**EXERCISE:** Scan the records for "hconsumed". Show the matching lines.

Stored items:
theorem rowBytes_le_rowCells (h : g.legal cfg = true) : g.rowBytes ≤ rowCells cfg := by
  obtain ⟨-, hw, -⟩ := (g4eLegal_iff cfg g).mp h
  exact ceilDiv_mono hw 8

/-- Neither row end nor advance sees the run words to pack. -/
theorem afterMode_pend (g : G4e) (ws : List RunWord) :
    G4e.afterMode { g with pend := ws } = { g.afterMode with pend := ws } := by
  by_cases h : g.width ≤ g.a0.toNat
  · rw [afterMode_end g h, afterMode_end { g with pend := ws } h]
    rfl
  · have h := Nat.not_le.mp h
    rw [afterMode_advance g h, afterMode_advance { g with pend := ws } h]
    rfl

/-- Row end or advance after a mode has set `A0`, whatever it set it to (R229, R230, R236). -/
theorem good_afterMode (h : g.Good cfg) (hb : g.sh.state = .busy) (hi : g.inrow = true) (x : Word) :
    (G4e.afterMode { g with a0 := x }).Good cfg := by
  have hr := h.running hb
  have hrow := (hr.inRow hi).1
  have hconsumed : g.sh.inPos.toNat = g.rowBytes * (g.row.toNat + 1) := by rw [hr.consumed, if_pos hi]
  by_cases hx : g.width ≤ x.toNat
  · rw [afterMode_end _ hx]
    have hnext : (word (g.row.toNat + 1)).toNat = g.row.toNat + 1 :=
      word_toNat_of_lt (by have : g.height < 2 ^ 32 := g.sh.cfg1.isLt; omega)
    exact { h with
      refCanonical := canonical_store _ _ _ h.refCanonical
      refCells := cellsBelow_store _ _ _ h.refCells
        (by rw [readBlock_length, Nat.zero_add]; exact rowBytes_le_rowCells hr.legal)
      running := fun _ =>
        { legal := hr.legal
          packer := (packerOk_iff _).mpr ((packerOk_iff g).mp hr.packer)
          output := hr.output
          rows := by rw [endRow_row, hnext]; exact hrow
          inRow := fun hf => (Bool.false_ne_true hf).elim
          elements := fun hf => (Bool.false_ne_true hf).elim
          consumed := by rw [endRow_row, hnext]; exact hconsumed
          nothingPending := hr.nothingPending } }
  · rw [afterMode_advance _ (Nat.not_le.mp hx)]
    exact { h with
      running := fun _ =>
        { legal := hr.legal
          packer := (packerOk_iff _).mpr ((packerOk_iff g).mp hr.packer)
          output := hr.output
          rows := hr.rows
          inRow := fun _ => ⟨hrow, Nat.not_le.mp hx⟩
          elements := fun _ => .inr rfl
          consumed := hr.consumed
          nothingPending := hr.nothingPending } }

/-- A row opened in a run (R230, R238). -/
theorem openRow_good (h : g.Good cfg) (hb : g.sh.state = .busy) (hi : g.inrow = false) (hrow : g.row.toNat < g.height) :
    ∃ t, g.openRow cfg = .ok t ∧ t.Good cfg := by
  have hr := h.running hb
  have hcells := rowBytes_le_rowCells hr.legal
  unfold G4e.openRow
  split
  · exact ⟨_, rfl, { h with
      shell := shellGood_raise h.shell (by decide) _
      noShort := ⟨rfl, rfl⟩
      running := by simp }⟩
  · next hin =>
    have hin := Nat.not_lt.mp hin
    rw [if_neg (by omega)]
    refine ⟨_, rfl, { h with
      shell := shellGood_advance h.shell hin
      curCanonical := canonical_store _ _ _ h.curCanonical
      curCells := cellsBelow_store _ _ _ h.curCells (by rw [readBlock_length, Nat.zero_add]; exact hcells)
      running := fun _ =>
        { legal := hr.legal
          packer := (packerOk_iff _).mpr ((packerOk_iff g).mp hr.packer)
          output := hr.output
          rows := hr.rows
          inRow := fun _ => ⟨hrow, ?_⟩
          elements := fun _ => .inl rfl
          consumed := ?_
          nothingPending := hr.nothingPending } }⟩
    · obtain ⟨hw, -⟩ := (g4eLegal_iff cfg g).mp hr.legal
      exact hw
    · have hcons := hr.consumed
      rw [hi] at hcons
      calc (g.sh.advance g.rowBytes).inPos.toNat = g.sh.inPos.toNat + g.rowBytes := advance_inPos_toNat hin
        _ = g.rowBytes * (g.row.toNat + 0) + g.rowBytes := by rw [hcons]; rfl
        _ = g.rowBytes * (g.row.toNat + 1) := by ring

/-! ### Modes (R230 to R233) -/

/-- What a mode does: its word, then `A0` and what follows a mode, with the run words it leaves. -/
inductive ModeResult (cfg : Config) (g : G4e) : G4e → Prop
  | mk (c : CodeWord) (x : Word) (ws : List RunWord) (k : G4e → G4e)
      (hk : ∀ g1, k g1 = G4e.afterMode { g1 with pend := g1.pend ++ ws, a0 := x }) :
      ModeResult cfg g (G4e.thenDo (g.putbits cfg c) k)

theorem modeResult_passMode (cfg : Config) (g : G4e) : ModeResult cfg g (g.passMode cfg) :=
  .mk _ (word g.b2) [] _ fun g1 => by rw [List.append_nil]

theorem modeResult_vertical (cfg : Config) (w : CodeWord) (g : G4e) : ModeResult cfg g (g.vertical cfg w) :=
  .mk _ g.a1 [] _ fun g1 => by rw [List.append_nil]

theorem modeResult_horizontal (cfg : Config) (g : G4e) : ModeResult cfg g (g.horizontal cfg) :=
  .mk _ (word g.a2) g.modeRuns _ fun _ => rfl

/-- The element of a mode step is a mode's, whichever is due. -/
theorem exec_mode (s : State) : ∃ t, exec s.g4e.mode s = .next { s with g4e := t } ∧ ModeResult s.cfg s.g4e t := by
  unfold G4e.mode
  split
  · exact ⟨_, rfl, modeResult_passMode _ _⟩
  · unfold verticalOf
    split_ifs
    · exact ⟨_, rfl, modeResult_vertical _ s.cfg.modeTab.vr3 _⟩
    · exact ⟨_, rfl, modeResult_vertical _ s.cfg.modeTab.vr2 _⟩
    · exact ⟨_, rfl, modeResult_vertical _ s.cfg.modeTab.vr1 _⟩
    · exact ⟨_, rfl, modeResult_vertical _ s.cfg.modeTab.v0 _⟩
    · exact ⟨_, rfl, modeResult_vertical _ s.cfg.modeTab.vl1 _⟩
    · exact ⟨_, rfl, modeResult_vertical _ s.cfg.modeTab.vl2 _⟩
    · exact ⟨_, rfl, modeResult_vertical _ s.cfg.modeTab.vl3 _⟩
    · exact ⟨_, rfl, modeResult_horizontal _ _⟩

theorem afterMode_sh (g : G4e) : g.afterMode.sh = g.sh := by
  unfold G4e.afterMode
  split <;> rfl

/-- A mode in a run leaves the unit steady, with its run words to pack, or in FAULT. -/
theorem steady_mode (h : g.Good cfg) (hb : g.sh.state = .busy) (hi : g.inrow = true) {t : G4e} (ht : ModeResult cfg g t) :
    Steady cfg t := by
  cases ht with
  | mk c x ws k hk =>
    have hput := putbits_result cfg c g
    cases hp : g.putbits cfg c with
    | error g1 =>
      rw [hp] at hput
      exact steady_of_good (good_overflow (steady_of_good h) hb hput).1
    | ok g1 =>
      rw [hp] at hput
      obtain ⟨hs, hb1, -, hi1⟩ := steady_sent (steady_of_good h) hb hput
      have hafter := good_afterMode hs hb1 (hi1.trans hi) x
      rw [thenDo_ok, hk]
      unfold Steady
      rw [← afterMode_pend]
      exact hafter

**COMPLETED TASK:**
  have hconsumed : g.sh.inPos.toNat = g.rowBytes * (g.row.toNat + 1) := by rw [hr.consumed, if_pos hi]
          consumed := by rw [endRow_row, hnext]; exact hconsumed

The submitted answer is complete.